Mathilde1286 02-19-2006 05:40 PM

I think new ones would be taught manners, such as how to stand, walk, hold yourself in public. Also, one would be taught how to take good pictures, how to smile, how to speak - anunciatjion...How to put outfits together (that look nice), how to sit up, how to eat - which utensils are used for what, how to drink and hold their wine - red or white, ettiquete...ah! there are soo many new things for a new princess to learn!! :)

By the way, Carlota, great thread! :)

carlota 02-19-2006 07:23 PM

thanks for the post mathilde! i forgot about those really important things, how to stand, walk, talk in public, greet people...

regardez 02-19-2006 08:03 PM

Quote:

Originally Posted by Mathilde1286
How to put outfits together (that look nice)

I think they all receive personal stylists so I don't think they need to learn that. But everything else, yes. :)

sara1981 02-19-2006 08:16 PM

what about British Royals? have learn lesson?

janos614 02-19-2006 11:42 PM

She was probably given lessons on how to write proper correspondence, too, and the appropriate response for the occasion, along with what kinds of stationery to use (correspondence cards, letter sheets, etc.). I'm sure she has a secretary to answer her letters for her but in case she has to respond personally, this would be good to know.

Marengo 02-20-2006 05:57 AM

Maxima was tutored by some professors, among them prof. Victor Halberstadt (who was the chairman of one of the bilderberg conferences), mostly about dutch history & society and dutch social and political organs and traditions.
Mrs L. Gaarland, lady in waiting of HM The Queen, who now acompanies Maxima most of the times, probably instructed her on royal customs.

xtan 02-20-2006 07:27 AM

must be so stressful, got to cope with the engagement, new life, new in-laws, the media and the nation!!!!

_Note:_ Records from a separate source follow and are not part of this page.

-- ==== Sys2Proof/Machine/Surge.lean ====
section
/-!
DEFINITION. The surge scheduler (05 R143, R144, R158), background requantisation and tier migration (06 R179; 04 R118), and the step
builder (06 R181 to R186).
-/
namespace Sys2Proof.Machine

/-! ## Work items -/

/-- The serving task of a context: its function's running task with the tag (15 R382). -/
def State.servingTask (s : State) (c : Ctx) : Option Task :=
  s.tasks.find? fun k => k.fn == c.fn && k.tag == c.tasktag && (k.st == .running || k.st == .rerun)

/-- The lowest-numbered vcore of the serving task with a free logical and physical slot. -/
def State.itemVcore (s : State) (c : Ctx) : Option (Task × Vcore) :=
  (s.servingTask c).bind fun k =>
    let l := s.vcores.filter fun v => v.task == k.tid && v.placed && !v.ended && s.freeLogical v.vu != [] &&
      s.freePhysical v.vu != []
    (l.foldl (fun (a : Option Vcore) v => match a with
      | some x => if v.idx < x.idx then some v else a
      | none => some v) none).map fun v => (k, v)

/-- g1 to g6 of a work item (05 R144). -/
def Ctx.itemArgs (c : Ctx) (l b stamp state : Nat) (force : Bool) : List Word :=
  [w64 c.h, w64 l, w64 b, w64 stamp,
   match (c.ckpts l).getLast? with | some k => w64 k | none => BitVec.allOnes 64,
   w64 (state + 4 * b2n force)]

/-- A work item's thread starts, with the entry's dispatch already made. -/
def State.startItem (s : State) (k : Task) (v : Vcore) (c : Ctx) (l b : Nat) (d : Disp) : State :=
  match s.freeLogical v.vu, s.freePhysical v.vu with
  | slot :: _, p :: _ =>
    let u := s.nextUid
    let t := s.fresh k.tid v.vu slot p
    let args := c.itemArgs l b d.stamp d.state d.force
    let t := (List.range 6).foldl (fun (t : Thread) i => t.wg (BitVec.ofNat 5 (i + 1)) (args.getD i 0)) t
    let t := { t.wg 7 (BitVec.allOnes 64) with
      child := true, pc := w64 (c.entries.getD l 0), clock := t.clock.join c.editClk,
      item := some { ctx := c.h, layer := l, block := b, stamp := d.stamp } }
    let s := { s with threads := s.threads ++ [t], nextUid := u + 1 }
    s.setCtx c.h fun c =>
      let e := c.entry l b
      c.setEntry { e with disp := some { (e.disp.getD d) with thr := some u, go := false } }
  | _, _ => s

/-- Surge dispatch is host-assisted on the die of the context's store (20 R419). -/
def State.surgeHost (s : State) (c : Ctx) : Bool := bit (s.die c.die).split 1

/-- Dispatches an entry: its thread starts, or the host is told (05 R158). -/
def State.dispatchEntry (s : State) (c : Ctx) (e : Silt) : State :=
  let s1 := (s.setCtx c.h fun c => c.dispatch e none).dispatched c.h e.layer e.blk
  let d := ((c.dispatch e none).entry e.layer e.blk).disp
  match d with
  | none => s
  | some d =>
    if s.surgeHost c then
      s1.assist c.fn ⟨2, c.die, c.itemArgs e.layer e.blk d.stamp d.state d.force⟩
    else
      match s.itemVcore c with
      | some (k, v) => s1.startItem k v c e.layer e.blk d
      | none => s

/-- The first entry that the host has launched and that has not started. -/
def Ctx.launched (c : Ctx) : Option (Silt × Disp) :=
  (c.firstOf (c.silt.filter fun e => e.state == 3 && ((e.disp.map (·.go)).getD false))).bind fun e => e.disp.map fun d => (e, d)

pollyemma 02-20-2006 09:07 AM

Quote:

Originally Posted by xtan
must be so stressful, got to cope with the engagement, new life, new in-laws, the media and the nation!!!!

yeah, only the power of love can get a girl through.

Dennism 02-25-2006 11:24 PM

Quote:

Originally Posted by carlota
there were rumours on that she took hunt lessons, but that was never confirmed.

The Countess of Wessex certainly took to this pursuit. She's like Annie Oakley when she has a gun...:D

sheilababe 09-15-2015 06:41 PM

Lessons In Royalty
 
Hello,
I was once looking through some articles about Duchess Kate (new fan here) and I saw that she had taken "princess lessons" where she would be learning about "how the State works" and "learning about organizations such as the arts, the media, and the government."
I highly doubt that was all she learned so I was wondering if anyone knew what a royal would have to study or learn before coming into the position? What are "the arts" in specific she would have to learn? (Is having a degree in art history not enough?)
Thank you

Honeybees 09-15-2015 06:49 PM

The Duchess of Cambridge was reported to have such lessons but I would doubt that they were referred to as Princess school. The arts include more than the visual arts i.e. the dramatic arts and UK legislation may be something she had little prior knowledge of. Britain does not to the best of my knowledge have an abundance of constitutional lawyers.

JR76 09-15-2015 07:01 PM

Lessons In Royalty
 
Quote:

Originally Posted by Honeybees (Post 1820489)
The Duchess of Cambridge was reported to have such lessons but I would doubt that they were referred to as Princess school. The arts include more than the visual arts i.e. the dramatic arts and UK legislation may be something she had little prior knowledge of. Britain does not to the best of my knowledge have an abundance of constitutional lawyers.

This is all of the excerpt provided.